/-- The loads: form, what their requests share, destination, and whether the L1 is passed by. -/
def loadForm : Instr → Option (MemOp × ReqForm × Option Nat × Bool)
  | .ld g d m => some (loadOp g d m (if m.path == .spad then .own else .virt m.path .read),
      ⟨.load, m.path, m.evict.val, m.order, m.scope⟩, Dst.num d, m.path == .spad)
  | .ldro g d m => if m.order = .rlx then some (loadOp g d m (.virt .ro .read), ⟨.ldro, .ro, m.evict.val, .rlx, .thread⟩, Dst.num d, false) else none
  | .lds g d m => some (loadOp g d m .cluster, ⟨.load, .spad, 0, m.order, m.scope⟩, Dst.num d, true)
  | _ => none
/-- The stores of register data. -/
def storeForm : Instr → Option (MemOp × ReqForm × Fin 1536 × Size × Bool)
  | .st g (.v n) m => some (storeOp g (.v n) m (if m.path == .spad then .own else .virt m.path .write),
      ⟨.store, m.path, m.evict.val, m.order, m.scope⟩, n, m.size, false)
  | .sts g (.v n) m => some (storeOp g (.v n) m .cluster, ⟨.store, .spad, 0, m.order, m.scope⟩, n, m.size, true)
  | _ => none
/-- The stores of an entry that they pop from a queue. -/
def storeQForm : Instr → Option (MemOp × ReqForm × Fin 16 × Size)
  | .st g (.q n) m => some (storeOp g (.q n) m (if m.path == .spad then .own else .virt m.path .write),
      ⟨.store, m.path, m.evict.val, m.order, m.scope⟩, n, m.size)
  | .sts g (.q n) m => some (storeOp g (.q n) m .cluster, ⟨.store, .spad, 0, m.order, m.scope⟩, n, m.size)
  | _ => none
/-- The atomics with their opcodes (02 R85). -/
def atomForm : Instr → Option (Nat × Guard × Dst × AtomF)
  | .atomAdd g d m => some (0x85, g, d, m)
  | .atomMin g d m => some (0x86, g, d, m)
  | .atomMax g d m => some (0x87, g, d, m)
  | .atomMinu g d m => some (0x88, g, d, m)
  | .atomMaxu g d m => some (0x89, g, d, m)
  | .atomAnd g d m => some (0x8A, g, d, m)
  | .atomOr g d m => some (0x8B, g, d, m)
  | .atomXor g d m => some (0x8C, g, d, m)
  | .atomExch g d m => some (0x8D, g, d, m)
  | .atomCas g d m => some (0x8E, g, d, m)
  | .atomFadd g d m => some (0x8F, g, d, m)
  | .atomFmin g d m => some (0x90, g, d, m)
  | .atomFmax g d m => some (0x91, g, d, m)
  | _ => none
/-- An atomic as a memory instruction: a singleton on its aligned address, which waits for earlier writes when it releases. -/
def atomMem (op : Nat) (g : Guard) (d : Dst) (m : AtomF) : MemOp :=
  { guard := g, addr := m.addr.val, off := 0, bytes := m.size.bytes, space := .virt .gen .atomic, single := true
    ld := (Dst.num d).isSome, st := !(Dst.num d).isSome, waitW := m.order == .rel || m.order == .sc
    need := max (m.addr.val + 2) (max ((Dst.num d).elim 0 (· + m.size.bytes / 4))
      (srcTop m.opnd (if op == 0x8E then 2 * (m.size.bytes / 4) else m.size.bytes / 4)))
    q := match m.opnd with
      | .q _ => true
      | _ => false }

How to complete this task: Identify the lines of the data that contain the word "false". Copy each of them.

Response to the task:
  | .ldro g d m => if m.order = .rlx then some (loadOp g d m (.virt .ro .read), ⟨.ldro, .ro, m.evict.val, .rlx, .thread⟩, Dst.num d, false) else none
      ⟨.store, m.path, m.evict.val, m.order, m.scope⟩, n, m.size, false)
      | _ => false }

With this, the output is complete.